We were fortunate because we moved 800 miles away from the OW. One way I knew he ended the emotional part was that when she contacted him twice after he broke it off, he told me and showed me the letters. We chose to ignore them which was the best choice for us.
He also confessed that his closest female friend let him know that she had feelings for him long ago and that he allowed her to say disrespectful things about me from right after we married. For that reason I feel like he never really married me. Oddly he did exactly what the man I dated before him did only he has been such a better liar. That's what really scares me.
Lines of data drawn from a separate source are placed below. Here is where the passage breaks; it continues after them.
/-! ### `modKeep` -/

@[simp] theorem State.modKeep_part (f : Keep → Keep) : (s.modKeep f).part = s.part := rfl
@[simp] theorem State.modKeep_epoch (f : Keep → Keep) : (s.modKeep f).epoch = s.epoch := rfl
@[simp] theorem State.modKeep_now (f : Keep → Keep) : (s.modKeep f).now = s.now := rfl
@[simp] theorem State.modKeep_leftOff (f : Keep → Keep) : (s.modKeep f).leftOff = s.leftOff := rfl
@[simp] theorem State.modKeep_free (f : Keep → Keep) : (s.modKeep f).free = s.free := rfl
@[simp] theorem State.modKeep_mode (f : Keep → Keep) : (s.modKeep f).mode = s.mode := rfl
@[simp] theorem State.modKeep_gen (f : Keep → Keep) : (s.modKeep f).gen = s.gen := rfl
@[simp] theorem State.modKeep_pwr (f : Keep → Keep) : (s.modKeep f).pwr = s.pwr := rfl
@[simp] theorem State.modKeep_boot (f : Keep → Keep) : (s.modKeep f).boot = s.boot := rfl
@[simp] theorem State.modKeep_flash (f : Keep → Keep) : (s.modKeep f).flash = s.flash := rfl
@[simp] theorem State.modKeep_nvm (f : Keep → Keep) : (s.modKeep f).nvm = s.nvm := rfl
@[simp] theorem State.modKeep_store (f : Keep → Keep) : (s.modKeep f).store = s.store := rfl
@[simp] theorem State.modKeep_sense (f : Keep → Keep) : (s.modKeep f).sense = s.sense := rfl
@[simp] theorem State.modKeep_panels (f : Keep → Keep) : (s.modKeep f).panels = s.panels := rfl
@[simp] theorem State.modKeep_bays (f : Keep → Keep) : (s.modKeep f).bays = s.bays := rfl
@[simp] theorem State.modKeep_rtrs (f : Keep → Keep) : (s.modKeep f).rtrs = s.rtrs := rfl
@[simp] theorem State.modKeep_edgeQ (f : Keep → Keep) : (s.modKeep f).edgeQ = s.edgeQ := rfl
@[simp] theorem State.modKeep_ctx0 (f : Keep → Keep) : (s.modKeep f).ctx0 = s.ctx0 := rfl
@[simp] theorem State.modKeep_ctx1 (f : Keep → Keep) : (s.modKeep f).ctx1 = s.ctx1 := rfl
@[simp] theorem State.modKeep_pages (f : Keep → Keep) : (s.modKeep f).pages = s.pages := rfl
@[simp] theorem State.modKeep_prefixes (f : Keep → Keep) : (s.modKeep f).prefixes = s.prefixes := rfl
@[simp] theorem State.modKeep_plans (f : Keep → Keep) : (s.modKeep f).plans = s.plans := rfl
@[simp] theorem State.modKeep_reqs (f : Keep → Keep) : (s.modKeep f).reqs = s.reqs := rfl
@[simp] theorem State.modKeep_weights (f : Keep → Keep) : (s.modKeep f).weights = s.weights := rfl
@[simp] theorem State.modKeep_fab (f : Keep → Keep) : (s.modKeep f).fab = s.fab := rfl
@[simp] theorem State.modKeep_host (f : Keep → Keep) : (s.modKeep f).host = s.host := rfl
@[simp] theorem State.modKeep_keep (f : Keep → Keep) : (s.modKeep f).keep = f s.keep := rfl
@[simp] theorem State.modKeep_snap (f : Keep → Keep) : (s.modKeep f).snap = s.snap := rfl
@[simp] theorem State.modKeep_resil (f : Keep → Keep) : (s.modKeep f).resil = s.resil := rfl
@[simp] theorem State.modKeep_intr (f : Keep → Keep) : (s.modKeep f).intr = s.intr := rfl
@[simp] theorem State.modKeep_snags (f : Keep → Keep) : (s.modKeep f).snags = s.snags := rfl
@[simp] theorem State.modKeep_snagNext (f : Keep → Keep) : (s.modKeep f).snagNext = s.snagNext := rfl
@[simp] theorem State.modKeep_out (f : Keep → Keep) : (s.modKeep f).out = s.out := rfl
@[simp] theorem State.modKeep_pending (f : Keep → Keep) : (s.modKeep f).pending = s.pending := rfl

/-! ### `modFab` -/

@[simp] theorem State.modFab_part (f : Fabric → Fabric) : (s.modFab f).part = s.part := rfl
@[simp] theorem State.modFab_epoch (f : Fabric → Fabric) : (s.modFab f).epoch = s.epoch := rfl
@[simp] theorem State.modFab_now (f : Fabric → Fabric) : (s.modFab f).now = s.now := rfl
@[simp] theorem State.modFab_leftOff (f : Fabric → Fabric) : (s.modFab f).leftOff = s.leftOff := rfl
@[simp] theorem State.modFab_free (f : Fabric → Fabric) : (s.modFab f).free = s.free := rfl
@[simp] theorem State.modFab_mode (f : Fabric → Fabric) : (s.modFab f).mode = s.mode := rfl
@[simp] theorem State.modFab_gen (f : Fabric → Fabric) : (s.modFab f).gen = s.gen := rfl
@[simp] theorem State.modFab_pwr (f : Fabric → Fabric) : (s.modFab f).pwr = s.pwr := rfl
@[simp] theorem State.modFab_boot (f : Fabric → Fabric) : (s.modFab f).boot = s.boot := rfl
@[simp] theorem State.modFab_flash (f : Fabric → Fabric) : (s.modFab f).flash = s.flash := rfl
@[simp] theorem State.modFab_nvm (f : Fabric → Fabric) : (s.modFab f).nvm = s.nvm := rfl
@[simp] theorem State.modFab_store (f : Fabric → Fabric) : (s.modFab f).store = s.store := rfl
@[simp] theorem State.modFab_sense (f : Fabric → Fabric) : (s.modFab f).sense = s.sense := rfl
@[simp] theorem State.modFab_panels (f : Fabric → Fabric) : (s.modFab f).panels = s.panels := rfl
@[simp] theorem State.modFab_bays (f : Fabric → Fabric) : (s.modFab f).bays = s.bays := rfl
@[simp] theorem State.modFab_rtrs (f : Fabric → Fabric) : (s.modFab f).rtrs = s.rtrs := rfl
@[simp] theorem State.modFab_edgeQ (f : Fabric → Fabric) : (s.modFab f).edgeQ = s.edgeQ := rfl
@[simp] theorem State.modFab_ctx0 (f : Fabric → Fabric) : (s.modFab f).ctx0 = s.ctx0 := rfl
@[simp] theorem State.modFab_ctx1 (f : Fabric → Fabric) : (s.modFab f).ctx1 = s.ctx1 := rfl
@[simp] theorem State.modFab_pages (f : Fabric → Fabric) : (s.modFab f).pages = s.pages := rfl
@[simp] theorem State.modFab_prefixes (f : Fabric → Fabric) : (s.modFab f).prefixes = s.prefixes := rfl
@[simp] theorem State.modFab_plans (f : Fabric → Fabric) : (s.modFab f).plans = s.plans := rfl
@[simp] theorem State.modFab_reqs (f : Fabric → Fabric) : (s.modFab f).reqs = s.reqs := rfl
@[simp] theorem State.modFab_weights (f : Fabric → Fabric) : (s.modFab f).weights = s.weights := rfl
@[simp] theorem State.modFab_fab (f : Fabric → Fabric) : (s.modFab f).fab = f s.fab := rfl
@[simp] theorem State.modFab_host (f : Fabric → Fabric) : (s.modFab f).host = s.host := rfl
@[simp] theorem State.modFab_keep (f : Fabric → Fabric) : (s.modFab f).keep = s.keep := rfl
@[simp] theorem State.modFab_snap (f : Fabric → Fabric) : (s.modFab f).snap = s.snap := rfl
@[simp] theorem State.modFab_resil (f : Fabric → Fabric) : (s.modFab f).resil = s.resil := rfl
@[simp] theorem State.modFab_intr (f : Fabric → Fabric) : (s.modFab f).intr = s.intr := rfl
@[simp] theorem State.modFab_snags (f : Fabric → Fabric) : (s.modFab f).snags = s.snags := rfl
@[simp] theorem State.modFab_snagNext (f : Fabric → Fabric) : (s.modFab f).snagNext = s.snagNext := rfl
@[simp] theorem State.modFab_out (f : Fabric → Fabric) : (s.modFab f).out = s.out := rfl
@[simp] theorem State.modFab_pending (f : Fabric → Fabric) : (s.modFab f).pending = s.pending := rfl

/-! ### `modResil` -/

@[simp] theorem State.modResil_part (f : Resil → Resil) : (s.modResil f).part = s.part := rfl
@[simp] theorem State.modResil_epoch (f : Resil → Resil) : (s.modResil f).epoch = s.epoch := rfl
@[simp] theorem State.modResil_now (f : Resil → Resil) : (s.modResil f).now = s.now := rfl
@[simp] theorem State.modResil_leftOff (f : Resil → Resil) : (s.modResil f).leftOff = s.leftOff := rfl
@[simp] theorem State.modResil_free (f : Resil → Resil) : (s.modResil f).free = s.free := rfl
@[simp] theorem State.modResil_mode (f : Resil → Resil) : (s.modResil f).mode = s.mode := rfl
@[simp] theorem State.modResil_gen (f : Resil → Resil) : (s.modResil f).gen = s.gen := rfl
@[simp] theorem State.modResil_pwr (f : Resil → Resil) : (s.modResil f).pwr = s.pwr := rfl
@[simp] theorem State.modResil_boot (f : Resil → Resil) : (s.modResil f).boot = s.boot := rfl
@[simp] theorem State.modResil_flash (f : Resil → Resil) : (s.modResil f).flash = s.flash := rfl
@[simp] theorem State.modResil_nvm (f : Resil → Resil) : (s.modResil f).nvm = s.nvm := rfl
@[simp] theorem State.modResil_store (f : Resil → Resil) : (s.modResil f).store = s.store := rfl
@[simp] theorem State.modResil_sense (f : Resil → Resil) : (s.modResil f).sense = s.sense := rfl
@[simp] theorem State.modResil_panels (f : Resil → Resil) : (s.modResil f).panels = s.panels := rfl
@[simp] theorem State.modResil_bays (f : Resil → Resil) : (s.modResil f).bays = s.bays := rfl
@[simp] theorem State.modResil_rtrs (f : Resil → Resil) : (s.modResil f).rtrs = s.rtrs := rfl
@[simp] theorem State.modResil_edgeQ (f : Resil → Resil) : (s.modResil f).edgeQ = s.edgeQ := rfl
@[simp] theorem State.modResil_ctx0 (f : Resil → Resil) : (s.modResil f).ctx0 = s.ctx0 := rfl
@[simp] theorem State.modResil_ctx1 (f : Resil → Resil) : (s.modResil f).ctx1 = s.ctx1 := rfl
@[simp] theorem State.modResil_pages (f : Resil → Resil) : (s.modResil f).pages = s.pages := rfl
@[simp] theorem State.modResil_prefixes (f : Resil → Resil) : (s.modResil f).prefixes = s.prefixes := rfl
@[simp] theorem State.modResil_plans (f : Resil → Resil) : (s.modResil f).plans = s.plans := rfl
@[simp] theorem State.modResil_reqs (f : Resil → Resil) : (s.modResil f).reqs = s.reqs := rfl
@[simp] theorem State.modResil_weights (f : Resil → Resil) : (s.modResil f).weights = s.weights := rfl
@[simp] theorem State.modResil_fab (f : Resil → Resil) : (s.modResil f).fab = s.fab := rfl
@[simp] theorem State.modResil_host (f : Resil → Resil) : (s.modResil f).host = s.host := rfl
@[simp] theorem State.modResil_keep (f : Resil → Resil) : (s.modResil f).keep = s.keep := rfl
@[simp] theorem State.modResil_snap (f : Resil → Resil) : (s.modResil f).snap = s.snap := rfl
@[simp] theorem State.modResil_resil (f : Resil → Resil) : (s.modResil f).resil = f s.resil := rfl
@[simp] theorem State.modResil_intr (f : Resil → Resil) : (s.modResil f).intr = s.intr := rfl
@[simp] theorem State.modResil_snags (f : Resil → Resil) : (s.modResil f).snags = s.snags := rfl
@[simp] theorem State.modResil_snagNext (f : Resil → Resil) : (s.modResil f).snagNext = s.snagNext := rfl
@[simp] theorem State.modResil_out (f : Resil → Resil) : (s.modResil f).out = s.out := rfl
@[simp] theorem State.modResil_pending (f : Resil → Resil) : (s.modResil f).pending = s.pending := rfl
One of his finest hours was when he shared a very flirtateous letter this friend wrote him where she also told him that he has seemed sad for so long and she remembers when he visited her he was so happy. With my encouragement and a little help with how to handle it, he wrote her back in the most lovely words as only he can and accurately told her that the reason he was so happy when he visited her was that he and I had decided to marry and he was on cloud nine. It was one of the best letters I ever read. This friend is still apologizing everytime we see her and his body language shows me he is serious about the limits he has set with her. For the first year and a half he tried hard. I tried hard also and still am.
Then a new women came along and I told him I was uncomfortable with the way they related to him. I asked him to change the frequency of contact with one of them. He flatly refused and I felt like he was puting me last again. A whole series of hurts followed that. That's when I had to start meds. Now I'm off them and doing OK. We do well for a while then poorly. Looks like I have to learn how to love him without giving him my heart because he just keeps breaking it. Then he acts all pitiful and guilty like I should feel sorry for him. It really is maddening but I am NOT going to let him get to me. My life is just too precious.
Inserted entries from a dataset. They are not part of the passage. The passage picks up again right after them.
/-- A select that did not swap and that no command waits for is over. -/
theorem finishSelect_quiet {x : Select} (h : s.weights.sel = some x) (hswap : x.swapping = false)
    (hwaits : ∀ w ∈ s.host.waits, w.kind.isSelect = false) : s.finishSelect = s.clearSel := by
  unfold State.finishSelect
  simp only [h, hswap, Bool.false_eq_true, if_false]
  exact completeWaits_none (s := s.clearSel) hwaits stOk 0 []

/-- The back bank of a panel that has loaded is RESIDENT. -/
def State.settleBank (d : BitVec 512) (s : State) (k : Nat) : State :=
  let b := s.backBank k
  let r := s.bankRec k b
  if r.set = d then s.setBank k b { r with st := .resident } else s

/-- The banks of a load are RESIDENT. -/
def State.settled (s : State) (x : Select) : State := x.load.foldl (State.settleBank (s.setOf x)) s

theorem settled_kept (s : State) (x : Select) : Kept [.weights] s (s.settled x) :=
  foldl_kept (fun _ _ h => Kept.ite (fun _ => setBank_kept h _ _ _ (by decide)) fun _ => h) (.refl s)

theorem settled_sameSelects (s : State) (x : Select) : (s.settled x).SameSelects s := by
  refine List.foldlRecOn _ _ (motive := fun u : State => u.SameSelects s) ⟨rfl, rfl⟩ fun u hu k _ => ?_
  unfold State.settleBank
  dsimp only
  split
  · exact (setBank_sameSelects u _ _ _).trans hu
  · exact hu

/-- A load-only select that no command waits for ends with its last panel. -/
theorem loadDone_loadOnly {x : Select} (h : s.weights.sel = some x) (hload : x.loadOnly = true) (hswap : x.swapping = false)
    (hwaits : ∀ w ∈ s.host.waits, w.kind.isSelect = false) : s.loadDone = (s.settled x).clearSel := by
  have hhost : (s.settled x).host = s.host := (settled_kept s x).frame .host (by decide)
  have hends : s.loadDone = (s.settled x).finishSelect := by
    unfold State.loadDone
    simp only [h, hload, if_true]
    rfl
  rw [hends, finishSelect_quiet ((settled_sameSelects s x).1.trans h) hswap (by rw [hhost]; exact hwaits)]

/-- A digest that does not match ends the select, with a snag that says where (09 R266, R274). -/
theorem loadMismatch_ends {x : Select} (h : s.weights.sel = some x) (hstart : s.weights.startQ = []) (idx where_ : Nat) :
    (s.loadMismatch idx where_).weights.sel = none ∧
      (s.novkoUp = true → ∃ r ∈ (s.loadMismatch idx where_).snags, r.code = 0x9211 ∧ r.args = [idx, where_, 0, 0]) := by
  have hweights : (s.snagCtl 0x9211 2 [idx, where_]).weights = s.weights := snag_same s _ _ _ _ _ (f := .weights) (by decide)
  have hover := endSelect_over (s := s.snagCtl 0x9211 2 [idx, where_]) (by rw [hweights]; exact h) stFault 0x92110000 2
  unfold State.loadMismatch
  rw [hover.pumped (by rw [hweights]; exact hstart)]
  refine ⟨hover.sel, fun hup => ⟨s.snagRecord 0x9211 2 19 0x7FF [idx, where_], hover.2.mem ?_, rfl, rfl⟩⟩
  have hlogged : (s.snagCtl 0x9211 2 [idx, where_]).snags = _ := snag_snags s hup 0x9211 2 19 0x7FF [idx, where_]
  rw [hlogged]
  exact List.mem_cons_self

/-! ### Panels done (09 R265, R266) -/

section
variable {b : BayIx} {p : PanelIx} {x : Select} (h : s.weights.sel = some x)
include h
He liked Retrouvaille when we went, but stopped dialoging after a month or so. Now he says dialoging is artificial and, one of his favorite put-downs, "formulaic". It is what you make it but he can't see that. I have done poorly at keeping myself in check. I tend to be completely transparent and like to be that way but it isn't helpful in this situation. I need to love him from afar for now. I'm getting better at it. We've had some happy times and have created some good memories. He is trying to save his career, at least I hope that is what he is doing, and works all hours. We have very little time together. In many ways he is acting like he did during the affair but he adamantly denies any such thing. I'll keep working but hope to high heavens that like the Who song says, I "don't get fooled again". If I do, oh well, I gave it my best and I'm out of here. Sure hope I find out sooner than last time if that is the case!
I have found a new life in this new place and want to put my energy there. Time to move on. I'll be kind and loving but the limits are coming down. Hope we get through this phase and on to a better one soon. Wish the news were better but maybe it will be some day.